▸ **PROBLEM TO SOLVE**
Your output should be the lines from the one that contains "unfold entModeWriteOp" to the end of the listing, transcribed exactly. Include nothing else.

▸ **RECORDS FOR PROCESSING**
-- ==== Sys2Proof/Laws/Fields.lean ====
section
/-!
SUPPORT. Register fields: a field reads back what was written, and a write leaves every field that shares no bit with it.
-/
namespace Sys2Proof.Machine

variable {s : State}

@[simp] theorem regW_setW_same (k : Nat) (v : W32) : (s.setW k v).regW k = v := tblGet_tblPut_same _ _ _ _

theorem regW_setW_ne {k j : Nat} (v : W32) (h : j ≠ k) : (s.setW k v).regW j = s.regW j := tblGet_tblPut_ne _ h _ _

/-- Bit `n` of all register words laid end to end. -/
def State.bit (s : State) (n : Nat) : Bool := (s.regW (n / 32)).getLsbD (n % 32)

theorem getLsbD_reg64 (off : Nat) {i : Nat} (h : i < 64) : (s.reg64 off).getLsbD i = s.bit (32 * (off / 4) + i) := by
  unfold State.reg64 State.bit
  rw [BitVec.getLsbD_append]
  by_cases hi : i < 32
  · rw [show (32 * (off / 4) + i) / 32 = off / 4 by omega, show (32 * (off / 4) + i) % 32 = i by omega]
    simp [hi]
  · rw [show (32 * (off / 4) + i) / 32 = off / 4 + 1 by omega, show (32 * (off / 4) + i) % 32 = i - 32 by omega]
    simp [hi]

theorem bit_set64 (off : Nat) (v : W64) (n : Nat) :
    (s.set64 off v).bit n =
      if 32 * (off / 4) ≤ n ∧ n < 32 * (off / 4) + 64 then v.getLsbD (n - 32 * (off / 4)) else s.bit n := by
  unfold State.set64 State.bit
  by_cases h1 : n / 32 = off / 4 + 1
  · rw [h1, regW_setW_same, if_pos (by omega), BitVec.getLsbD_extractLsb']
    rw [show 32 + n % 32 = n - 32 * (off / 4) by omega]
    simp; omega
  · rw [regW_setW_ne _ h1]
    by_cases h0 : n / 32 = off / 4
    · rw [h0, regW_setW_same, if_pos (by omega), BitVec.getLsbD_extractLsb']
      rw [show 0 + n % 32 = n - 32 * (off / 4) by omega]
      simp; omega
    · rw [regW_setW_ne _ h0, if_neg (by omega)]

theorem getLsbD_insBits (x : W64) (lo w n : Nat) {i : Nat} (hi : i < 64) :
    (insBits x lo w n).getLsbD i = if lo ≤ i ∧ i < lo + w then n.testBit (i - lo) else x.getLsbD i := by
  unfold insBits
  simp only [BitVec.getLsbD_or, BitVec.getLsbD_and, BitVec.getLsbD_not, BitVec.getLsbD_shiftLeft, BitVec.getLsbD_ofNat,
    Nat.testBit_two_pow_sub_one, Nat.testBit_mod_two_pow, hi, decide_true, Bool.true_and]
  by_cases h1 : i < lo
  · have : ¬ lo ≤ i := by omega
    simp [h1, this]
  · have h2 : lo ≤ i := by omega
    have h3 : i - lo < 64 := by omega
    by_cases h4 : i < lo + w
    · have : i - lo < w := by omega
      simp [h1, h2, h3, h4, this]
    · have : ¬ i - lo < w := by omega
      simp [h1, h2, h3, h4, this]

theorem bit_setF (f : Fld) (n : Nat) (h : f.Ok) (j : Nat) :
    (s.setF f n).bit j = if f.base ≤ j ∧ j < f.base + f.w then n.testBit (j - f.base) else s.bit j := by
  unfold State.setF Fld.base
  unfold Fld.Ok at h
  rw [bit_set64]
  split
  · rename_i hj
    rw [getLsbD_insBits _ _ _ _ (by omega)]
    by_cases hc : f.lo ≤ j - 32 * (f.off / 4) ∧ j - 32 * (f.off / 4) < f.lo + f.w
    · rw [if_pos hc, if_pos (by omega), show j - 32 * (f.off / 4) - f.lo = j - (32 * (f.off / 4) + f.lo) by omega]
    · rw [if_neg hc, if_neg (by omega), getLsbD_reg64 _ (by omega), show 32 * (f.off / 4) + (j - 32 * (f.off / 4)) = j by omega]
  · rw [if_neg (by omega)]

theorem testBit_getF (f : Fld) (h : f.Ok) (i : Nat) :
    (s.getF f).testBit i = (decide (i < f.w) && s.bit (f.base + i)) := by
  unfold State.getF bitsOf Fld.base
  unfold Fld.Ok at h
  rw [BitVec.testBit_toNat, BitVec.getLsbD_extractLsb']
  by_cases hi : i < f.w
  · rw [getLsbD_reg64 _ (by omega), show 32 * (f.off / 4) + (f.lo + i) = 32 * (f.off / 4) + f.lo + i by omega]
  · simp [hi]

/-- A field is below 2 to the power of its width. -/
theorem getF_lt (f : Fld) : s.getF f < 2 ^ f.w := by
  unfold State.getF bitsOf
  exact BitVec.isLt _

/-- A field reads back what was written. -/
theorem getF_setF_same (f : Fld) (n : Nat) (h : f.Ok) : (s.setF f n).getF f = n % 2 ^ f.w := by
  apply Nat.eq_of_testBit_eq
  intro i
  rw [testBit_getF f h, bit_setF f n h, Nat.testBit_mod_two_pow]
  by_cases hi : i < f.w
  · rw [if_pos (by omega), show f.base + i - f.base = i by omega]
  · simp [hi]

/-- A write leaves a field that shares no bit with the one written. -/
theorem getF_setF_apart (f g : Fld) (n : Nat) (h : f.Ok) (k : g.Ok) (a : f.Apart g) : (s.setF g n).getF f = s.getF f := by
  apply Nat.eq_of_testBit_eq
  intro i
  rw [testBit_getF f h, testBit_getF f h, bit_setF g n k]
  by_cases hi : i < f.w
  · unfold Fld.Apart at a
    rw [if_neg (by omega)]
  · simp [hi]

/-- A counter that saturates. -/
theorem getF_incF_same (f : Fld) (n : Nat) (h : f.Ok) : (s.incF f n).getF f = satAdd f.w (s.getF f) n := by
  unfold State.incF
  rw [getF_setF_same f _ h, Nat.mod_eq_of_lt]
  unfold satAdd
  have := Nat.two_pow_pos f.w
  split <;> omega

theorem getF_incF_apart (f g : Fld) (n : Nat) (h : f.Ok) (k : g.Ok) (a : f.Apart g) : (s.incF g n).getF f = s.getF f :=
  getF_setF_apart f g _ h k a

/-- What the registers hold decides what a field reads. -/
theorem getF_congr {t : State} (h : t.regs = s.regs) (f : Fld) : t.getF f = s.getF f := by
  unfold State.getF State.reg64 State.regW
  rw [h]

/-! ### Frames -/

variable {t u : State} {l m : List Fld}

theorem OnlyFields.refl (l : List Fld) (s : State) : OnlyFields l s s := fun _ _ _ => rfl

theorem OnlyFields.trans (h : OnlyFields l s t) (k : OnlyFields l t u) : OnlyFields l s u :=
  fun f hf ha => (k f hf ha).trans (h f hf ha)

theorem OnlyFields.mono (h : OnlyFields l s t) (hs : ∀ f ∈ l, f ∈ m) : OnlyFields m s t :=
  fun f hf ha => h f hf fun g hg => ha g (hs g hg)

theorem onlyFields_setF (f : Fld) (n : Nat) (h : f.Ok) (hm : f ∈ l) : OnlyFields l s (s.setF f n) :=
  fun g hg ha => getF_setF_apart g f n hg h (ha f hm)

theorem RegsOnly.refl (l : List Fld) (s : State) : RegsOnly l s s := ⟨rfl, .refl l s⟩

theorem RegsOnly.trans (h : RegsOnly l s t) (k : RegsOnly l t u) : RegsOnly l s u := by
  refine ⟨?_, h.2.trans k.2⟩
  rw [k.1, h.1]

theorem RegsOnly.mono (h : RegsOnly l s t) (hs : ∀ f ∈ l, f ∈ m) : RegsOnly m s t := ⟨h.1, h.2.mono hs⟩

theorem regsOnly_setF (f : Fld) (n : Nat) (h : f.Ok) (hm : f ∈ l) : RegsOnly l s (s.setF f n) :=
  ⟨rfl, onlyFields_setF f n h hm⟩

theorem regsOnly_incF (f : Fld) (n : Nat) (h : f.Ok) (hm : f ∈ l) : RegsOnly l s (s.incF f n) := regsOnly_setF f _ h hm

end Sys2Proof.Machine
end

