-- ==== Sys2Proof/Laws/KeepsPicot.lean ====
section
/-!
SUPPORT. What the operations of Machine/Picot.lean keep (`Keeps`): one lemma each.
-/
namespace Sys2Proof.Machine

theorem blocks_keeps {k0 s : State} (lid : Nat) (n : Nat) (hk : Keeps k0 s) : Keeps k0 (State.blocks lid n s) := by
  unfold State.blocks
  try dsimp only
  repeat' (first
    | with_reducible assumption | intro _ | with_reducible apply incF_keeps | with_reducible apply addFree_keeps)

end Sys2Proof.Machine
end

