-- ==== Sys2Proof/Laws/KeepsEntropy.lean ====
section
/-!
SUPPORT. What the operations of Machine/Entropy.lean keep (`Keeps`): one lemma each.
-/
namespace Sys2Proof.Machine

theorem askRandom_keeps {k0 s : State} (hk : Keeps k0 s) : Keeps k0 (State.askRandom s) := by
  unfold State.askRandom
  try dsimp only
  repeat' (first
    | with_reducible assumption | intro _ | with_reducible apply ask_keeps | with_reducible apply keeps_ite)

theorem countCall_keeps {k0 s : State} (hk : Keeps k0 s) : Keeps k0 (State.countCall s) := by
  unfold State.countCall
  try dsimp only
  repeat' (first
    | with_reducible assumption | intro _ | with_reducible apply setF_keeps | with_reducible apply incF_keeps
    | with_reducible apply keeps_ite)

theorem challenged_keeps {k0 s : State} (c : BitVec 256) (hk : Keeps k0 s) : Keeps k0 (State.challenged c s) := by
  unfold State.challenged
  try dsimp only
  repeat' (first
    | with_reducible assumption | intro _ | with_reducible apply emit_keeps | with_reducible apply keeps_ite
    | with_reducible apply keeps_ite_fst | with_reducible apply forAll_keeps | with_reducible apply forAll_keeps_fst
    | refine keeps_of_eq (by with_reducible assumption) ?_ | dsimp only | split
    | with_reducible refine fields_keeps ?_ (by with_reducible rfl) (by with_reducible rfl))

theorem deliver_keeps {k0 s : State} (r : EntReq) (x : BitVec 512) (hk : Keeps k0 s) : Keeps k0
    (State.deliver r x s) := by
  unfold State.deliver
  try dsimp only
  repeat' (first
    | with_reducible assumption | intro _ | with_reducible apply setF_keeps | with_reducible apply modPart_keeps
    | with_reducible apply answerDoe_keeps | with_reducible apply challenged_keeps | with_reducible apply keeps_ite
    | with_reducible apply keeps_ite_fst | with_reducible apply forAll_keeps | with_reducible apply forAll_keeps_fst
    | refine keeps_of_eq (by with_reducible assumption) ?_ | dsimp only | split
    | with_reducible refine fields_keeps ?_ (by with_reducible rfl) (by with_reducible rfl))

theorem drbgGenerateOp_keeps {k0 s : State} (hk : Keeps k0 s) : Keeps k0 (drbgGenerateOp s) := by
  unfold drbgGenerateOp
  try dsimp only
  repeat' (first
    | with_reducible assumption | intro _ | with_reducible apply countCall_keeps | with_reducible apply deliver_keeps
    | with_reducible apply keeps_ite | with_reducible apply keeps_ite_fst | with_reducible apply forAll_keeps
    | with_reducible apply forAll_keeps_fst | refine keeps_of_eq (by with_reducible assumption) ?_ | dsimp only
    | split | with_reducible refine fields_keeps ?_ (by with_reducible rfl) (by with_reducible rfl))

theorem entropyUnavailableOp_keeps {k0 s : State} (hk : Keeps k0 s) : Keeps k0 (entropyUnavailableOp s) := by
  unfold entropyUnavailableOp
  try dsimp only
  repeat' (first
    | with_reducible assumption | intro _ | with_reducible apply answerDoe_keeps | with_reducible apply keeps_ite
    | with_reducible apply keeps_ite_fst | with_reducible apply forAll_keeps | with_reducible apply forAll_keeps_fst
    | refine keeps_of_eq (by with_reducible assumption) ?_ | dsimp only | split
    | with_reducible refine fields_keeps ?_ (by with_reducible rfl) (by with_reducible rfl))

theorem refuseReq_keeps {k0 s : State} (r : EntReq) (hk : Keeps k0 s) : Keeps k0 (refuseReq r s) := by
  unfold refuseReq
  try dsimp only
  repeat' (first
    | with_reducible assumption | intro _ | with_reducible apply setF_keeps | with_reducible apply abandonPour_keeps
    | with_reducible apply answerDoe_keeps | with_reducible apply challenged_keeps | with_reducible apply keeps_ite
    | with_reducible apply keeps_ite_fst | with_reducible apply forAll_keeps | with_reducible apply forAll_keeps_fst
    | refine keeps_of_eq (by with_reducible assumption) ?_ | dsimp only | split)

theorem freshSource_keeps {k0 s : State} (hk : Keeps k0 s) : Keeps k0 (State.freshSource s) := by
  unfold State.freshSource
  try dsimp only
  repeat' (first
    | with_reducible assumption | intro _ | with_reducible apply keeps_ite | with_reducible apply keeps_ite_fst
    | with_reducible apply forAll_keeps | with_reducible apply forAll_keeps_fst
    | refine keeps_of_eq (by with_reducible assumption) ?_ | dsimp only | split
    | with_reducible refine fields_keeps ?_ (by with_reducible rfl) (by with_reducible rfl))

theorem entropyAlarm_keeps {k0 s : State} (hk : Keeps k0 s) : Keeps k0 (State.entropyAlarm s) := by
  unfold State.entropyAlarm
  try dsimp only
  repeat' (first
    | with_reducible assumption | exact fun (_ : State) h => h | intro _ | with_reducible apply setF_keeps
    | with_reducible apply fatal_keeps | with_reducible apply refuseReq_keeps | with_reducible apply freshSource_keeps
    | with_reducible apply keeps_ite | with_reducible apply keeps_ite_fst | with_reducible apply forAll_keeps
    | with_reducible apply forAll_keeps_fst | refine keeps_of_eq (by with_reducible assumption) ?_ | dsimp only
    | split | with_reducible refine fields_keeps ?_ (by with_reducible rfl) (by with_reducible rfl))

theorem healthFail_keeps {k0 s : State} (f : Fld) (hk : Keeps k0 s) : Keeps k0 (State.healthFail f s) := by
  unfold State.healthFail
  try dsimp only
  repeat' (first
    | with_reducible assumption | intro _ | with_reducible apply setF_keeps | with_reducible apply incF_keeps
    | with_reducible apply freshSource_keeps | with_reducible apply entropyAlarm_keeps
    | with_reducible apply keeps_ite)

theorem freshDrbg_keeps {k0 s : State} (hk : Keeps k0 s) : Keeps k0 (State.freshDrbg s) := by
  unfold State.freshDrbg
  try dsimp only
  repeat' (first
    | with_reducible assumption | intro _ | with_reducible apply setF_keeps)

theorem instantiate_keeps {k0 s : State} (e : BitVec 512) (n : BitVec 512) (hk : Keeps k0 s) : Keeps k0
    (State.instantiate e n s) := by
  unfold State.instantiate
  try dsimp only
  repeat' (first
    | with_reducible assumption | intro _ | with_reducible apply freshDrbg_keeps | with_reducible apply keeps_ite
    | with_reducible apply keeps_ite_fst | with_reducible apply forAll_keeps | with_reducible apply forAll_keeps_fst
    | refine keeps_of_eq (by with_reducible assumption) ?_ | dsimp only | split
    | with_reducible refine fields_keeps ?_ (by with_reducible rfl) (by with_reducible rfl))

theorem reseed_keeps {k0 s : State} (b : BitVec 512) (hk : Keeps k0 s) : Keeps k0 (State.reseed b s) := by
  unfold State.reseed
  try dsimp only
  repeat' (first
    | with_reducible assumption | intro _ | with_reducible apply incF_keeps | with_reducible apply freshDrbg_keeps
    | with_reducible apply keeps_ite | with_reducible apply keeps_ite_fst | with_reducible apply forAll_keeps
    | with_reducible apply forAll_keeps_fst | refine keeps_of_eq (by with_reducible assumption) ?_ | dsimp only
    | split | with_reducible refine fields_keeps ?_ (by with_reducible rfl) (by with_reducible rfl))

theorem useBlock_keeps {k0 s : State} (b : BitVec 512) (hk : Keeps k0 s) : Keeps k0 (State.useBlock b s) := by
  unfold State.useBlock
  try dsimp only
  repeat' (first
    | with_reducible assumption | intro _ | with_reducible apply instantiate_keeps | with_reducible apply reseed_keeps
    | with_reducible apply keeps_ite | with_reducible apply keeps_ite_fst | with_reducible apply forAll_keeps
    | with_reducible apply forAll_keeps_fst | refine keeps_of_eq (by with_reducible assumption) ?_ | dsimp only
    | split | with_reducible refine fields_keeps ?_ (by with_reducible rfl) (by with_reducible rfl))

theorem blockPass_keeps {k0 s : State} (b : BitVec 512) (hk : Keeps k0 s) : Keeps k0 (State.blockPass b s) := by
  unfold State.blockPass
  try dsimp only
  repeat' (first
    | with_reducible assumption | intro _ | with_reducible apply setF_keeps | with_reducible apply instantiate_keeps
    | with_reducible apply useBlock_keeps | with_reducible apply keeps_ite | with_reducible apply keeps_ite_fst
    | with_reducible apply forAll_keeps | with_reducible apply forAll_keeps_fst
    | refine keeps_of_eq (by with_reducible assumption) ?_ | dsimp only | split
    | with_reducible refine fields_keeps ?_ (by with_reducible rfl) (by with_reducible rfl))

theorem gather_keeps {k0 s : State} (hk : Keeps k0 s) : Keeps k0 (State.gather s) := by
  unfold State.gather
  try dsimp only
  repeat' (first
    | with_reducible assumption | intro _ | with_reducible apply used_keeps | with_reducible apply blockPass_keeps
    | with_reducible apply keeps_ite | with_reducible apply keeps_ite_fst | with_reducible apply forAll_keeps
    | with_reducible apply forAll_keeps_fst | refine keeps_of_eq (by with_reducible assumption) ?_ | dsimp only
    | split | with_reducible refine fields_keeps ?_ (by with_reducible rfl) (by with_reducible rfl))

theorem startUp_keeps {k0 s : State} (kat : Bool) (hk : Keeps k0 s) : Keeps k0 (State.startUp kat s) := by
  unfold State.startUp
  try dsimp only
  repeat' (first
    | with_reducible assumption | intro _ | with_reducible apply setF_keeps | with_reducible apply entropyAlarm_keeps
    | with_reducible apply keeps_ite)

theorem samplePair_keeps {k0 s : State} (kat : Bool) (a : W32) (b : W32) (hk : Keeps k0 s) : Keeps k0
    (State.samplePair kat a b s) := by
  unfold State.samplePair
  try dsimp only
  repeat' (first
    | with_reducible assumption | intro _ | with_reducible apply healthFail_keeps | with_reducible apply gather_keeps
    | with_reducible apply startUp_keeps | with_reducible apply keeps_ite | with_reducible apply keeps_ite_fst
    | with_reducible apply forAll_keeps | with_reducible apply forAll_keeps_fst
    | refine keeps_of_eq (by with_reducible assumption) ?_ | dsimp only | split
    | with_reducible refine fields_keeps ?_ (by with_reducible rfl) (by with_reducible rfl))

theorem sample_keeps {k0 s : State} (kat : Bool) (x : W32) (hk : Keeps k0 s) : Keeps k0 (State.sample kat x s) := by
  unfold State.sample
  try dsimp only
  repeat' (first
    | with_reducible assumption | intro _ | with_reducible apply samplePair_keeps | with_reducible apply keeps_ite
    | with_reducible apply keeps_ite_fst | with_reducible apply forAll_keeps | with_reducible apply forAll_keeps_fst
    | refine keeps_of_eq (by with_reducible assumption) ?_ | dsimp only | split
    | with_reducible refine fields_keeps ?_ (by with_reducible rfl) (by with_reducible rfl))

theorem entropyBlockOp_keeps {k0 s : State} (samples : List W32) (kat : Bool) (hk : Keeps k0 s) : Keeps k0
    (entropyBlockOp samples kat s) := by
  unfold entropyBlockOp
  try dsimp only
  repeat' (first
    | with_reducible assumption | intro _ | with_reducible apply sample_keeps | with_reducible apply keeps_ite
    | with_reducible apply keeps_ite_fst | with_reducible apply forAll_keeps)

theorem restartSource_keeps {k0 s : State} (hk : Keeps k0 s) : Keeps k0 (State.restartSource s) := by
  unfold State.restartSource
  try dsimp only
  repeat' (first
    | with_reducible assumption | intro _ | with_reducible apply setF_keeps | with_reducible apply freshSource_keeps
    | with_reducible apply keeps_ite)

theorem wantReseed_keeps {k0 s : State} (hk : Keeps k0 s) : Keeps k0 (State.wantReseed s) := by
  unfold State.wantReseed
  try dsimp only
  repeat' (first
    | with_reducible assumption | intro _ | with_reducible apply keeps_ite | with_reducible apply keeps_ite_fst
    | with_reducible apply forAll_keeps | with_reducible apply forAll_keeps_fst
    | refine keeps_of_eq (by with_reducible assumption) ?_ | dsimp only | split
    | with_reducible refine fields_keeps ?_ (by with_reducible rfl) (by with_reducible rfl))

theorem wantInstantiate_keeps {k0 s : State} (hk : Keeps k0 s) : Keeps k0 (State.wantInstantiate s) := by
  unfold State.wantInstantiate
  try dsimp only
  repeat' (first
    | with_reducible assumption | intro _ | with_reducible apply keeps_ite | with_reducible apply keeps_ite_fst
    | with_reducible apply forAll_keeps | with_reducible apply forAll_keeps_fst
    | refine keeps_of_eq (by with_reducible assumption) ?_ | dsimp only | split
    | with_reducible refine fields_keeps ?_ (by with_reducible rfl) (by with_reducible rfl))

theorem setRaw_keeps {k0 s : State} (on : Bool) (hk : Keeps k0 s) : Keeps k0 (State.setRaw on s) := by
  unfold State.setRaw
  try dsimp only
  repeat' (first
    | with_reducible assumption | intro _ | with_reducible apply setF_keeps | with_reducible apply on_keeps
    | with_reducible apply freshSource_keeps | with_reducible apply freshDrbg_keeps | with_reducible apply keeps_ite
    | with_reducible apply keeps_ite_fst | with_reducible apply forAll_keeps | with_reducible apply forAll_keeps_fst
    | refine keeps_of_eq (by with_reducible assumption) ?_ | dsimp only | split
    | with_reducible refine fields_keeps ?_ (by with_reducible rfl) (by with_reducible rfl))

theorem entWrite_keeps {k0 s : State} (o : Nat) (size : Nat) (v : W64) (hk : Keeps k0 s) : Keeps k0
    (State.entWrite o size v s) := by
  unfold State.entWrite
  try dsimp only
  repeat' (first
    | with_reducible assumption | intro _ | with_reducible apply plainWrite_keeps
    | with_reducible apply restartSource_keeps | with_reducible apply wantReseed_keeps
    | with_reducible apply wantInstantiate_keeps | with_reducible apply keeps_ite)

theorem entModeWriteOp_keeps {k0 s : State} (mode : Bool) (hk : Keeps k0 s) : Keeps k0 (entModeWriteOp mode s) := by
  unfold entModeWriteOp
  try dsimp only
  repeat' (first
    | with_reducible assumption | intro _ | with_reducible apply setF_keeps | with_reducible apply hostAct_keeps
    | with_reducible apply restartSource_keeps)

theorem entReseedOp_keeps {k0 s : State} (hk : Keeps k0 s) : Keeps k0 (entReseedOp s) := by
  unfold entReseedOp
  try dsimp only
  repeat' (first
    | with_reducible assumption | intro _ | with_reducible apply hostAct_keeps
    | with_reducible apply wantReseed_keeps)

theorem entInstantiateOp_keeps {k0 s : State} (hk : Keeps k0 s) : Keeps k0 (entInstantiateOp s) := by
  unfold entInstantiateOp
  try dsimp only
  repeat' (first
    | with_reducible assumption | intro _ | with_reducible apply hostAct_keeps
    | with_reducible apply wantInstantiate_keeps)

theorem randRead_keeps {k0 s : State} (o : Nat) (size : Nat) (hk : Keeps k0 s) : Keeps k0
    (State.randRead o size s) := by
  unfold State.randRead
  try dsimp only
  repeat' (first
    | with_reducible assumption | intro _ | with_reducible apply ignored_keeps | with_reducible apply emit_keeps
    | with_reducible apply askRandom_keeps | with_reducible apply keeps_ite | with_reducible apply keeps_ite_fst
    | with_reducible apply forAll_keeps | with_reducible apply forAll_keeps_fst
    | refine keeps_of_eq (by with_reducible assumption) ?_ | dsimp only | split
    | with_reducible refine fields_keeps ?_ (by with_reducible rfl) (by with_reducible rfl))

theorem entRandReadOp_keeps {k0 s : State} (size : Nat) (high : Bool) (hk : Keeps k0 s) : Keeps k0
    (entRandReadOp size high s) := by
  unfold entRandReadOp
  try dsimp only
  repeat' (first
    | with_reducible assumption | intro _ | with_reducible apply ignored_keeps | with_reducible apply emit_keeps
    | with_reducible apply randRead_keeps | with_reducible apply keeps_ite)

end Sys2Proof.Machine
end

▸ **RESPONSE TO THIS TASK**
  unfold entModeWriteOp
  try dsimp only
  repeat' (first
    | with_reducible assumption | intro _ | with_reducible apply setF_keeps | with_reducible apply hostAct_keeps
    | with_reducible apply restartSource_keeps)

theorem entReseedOp_keeps {k0 s : State} (hk : Keeps k0 s) : Keeps k0 (entReseedOp s) := by
  unfold entReseedOp
  try dsimp only
  repeat' (first
    | with_reducible assumption | intro _ | with_reducible apply hostAct_keeps
    | with_reducible apply wantReseed_keeps)

theorem entInstantiateOp_keeps {k0 s : State} (hk : Keeps k0 s) : Keeps k0 (entInstantiateOp s) := by
  unfold entInstantiateOp
  try dsimp only
  repeat' (first
    | with_reducible assumption | intro _ | with_reducible apply hostAct_keeps
    | with_reducible apply wantInstantiate_keeps)

theorem randRead_keeps {k0 s : State} (o : Nat) (size : Nat) (hk : Keeps k0 s) : Keeps k0
    (State.randRead o size s) := by
  unfold State.randRead
  try dsimp only
  repeat' (first
    | with_reducible assumption | intro _ | with_reducible apply ignored_keeps | with_reducible apply emit_keeps
    | with_reducible apply askRandom_keeps | with_reducible apply keeps_ite | with_reducible apply keeps_ite_fst
    | with_reducible apply forAll_keeps | with_reducible apply forAll_keeps_fst
    | refine keeps_of_eq (by with_reducible assumption) ?_ | dsimp only | split
    | with_reducible refine fields_keeps ?_ (by with_reducible rfl) (by with_reducible rfl))

theorem entRandReadOp_keeps {k0 s : State} (size : Nat) (high : Bool) (hk : Keeps k0 s) : Keeps k0
    (entRandReadOp size high s) := by
  unfold entRandReadOp
  try dsimp only
  repeat' (first
    | with_reducible assumption | intro _ | with_reducible apply ignored_keeps | with_reducible apply emit_keeps
    | with_reducible apply randRead_keeps | with_reducible apply keeps_ite)

end Sys2Proof.Machine
end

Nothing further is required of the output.